July 2, 2013 at 12:56 PM ET

Spangled banner
Library of Congress
A photo of the original Star-Spangled Banner that appeared in the program book for its centennial in Baltimore, Maryland, 1914. For scale, note the woman in the window at left.

Oh, say can you sew?

Baltimore-area quilter Joan Zelinka is pleased to be part of a project kicking off Thursday, July 4 to recreate the 30 x 42 foot flag with “broad stripes and bright stars” that flew over Baltimore's Fort McHenry from the War of 1812 and inspired Francis Scott Key to write the words that later became our national anthem.

After all, "It’s a rare day that I do not stitch,” said Zelinka.

And she and others involved in the Maryland Historical Society events marking the bicentennial of the War of 1812 will have plenty of stitching to do, all by hand.

They'll sew anew the flag using the same tools, techniques, materials, and within the same 6 week timetable that local Baltimore flag maker Mary Pickersgill used to create the original flag during the summer of 1813.

Key spotted the huge flag on September 14, 1814 when U.S. soldiers at the fort raised it to signal a victory over British forces.
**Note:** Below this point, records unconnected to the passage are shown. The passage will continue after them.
def execTgAbort (m : Master) (stack : Fin 8) (channel : Fin 32) (value : Word) (s : State) : Result :=
  .next (s.command m (tgOffset stack.val channel.val) (fun s => s.tgWrite stack.val channel.val (value ||| 2)))

/-- A run completes its range (09:Table 9.10). -/
def execTgRunDone (stack : Fin 8) (channel : Fin 32) (s : State) : Result :=
  let g := s.tg stack.val channel.val
  match g.run with
  | none => .next s
  | some u =>
    let x := s.tgRun stack.val channel.val u (2 * tgLength u)
    .next (x.1.setTg stack.val channel.val { g.found x.2 with done := true, pass := decide (u.mode ≠ 0 ∧ x.2.errors = 0) })

end Sys2Proof.Machine
end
The restored remains of that banner are now displayed under glass and in a special chamber at the Smithsonian’s National Museum of American History in Washington, D.C.

The new version, on the other hand, will be a touchable piece of the fabric of history.

Flag bunting
Courtesy Courtesy Maryland Historical Society

To recreate the flag, the historical society has recruited more than 100 experienced quilters to construct the majority of the flag beginning on July 4th at Baltimore’s Fort McHenry National Monument and Historic Shrine. Members of the general public who sign up ahead of time will be able to add stitches to the flag as well in two afternoons of public stitching on Saturday, August 3 and Sunday, August 11.

One completed, the recreated Star Spangled Banner will fly over Fort McHenry National Monument and Historic Shrine. Then, along with Francis Scott Key’s original Star-Spangled Manuscript, the new flag will be part of the 2014 Flag Day celebration at the Smithsonian’s Museum of American History in Washington, D.C.

"I’m proud to be able to remind people that Baltimore is not just a football team," said Zalinka, “However few or many stitches I do, I’m proud I’ll be part of something that lets people know about our nation’s history and the role that Baltimore played in that history.”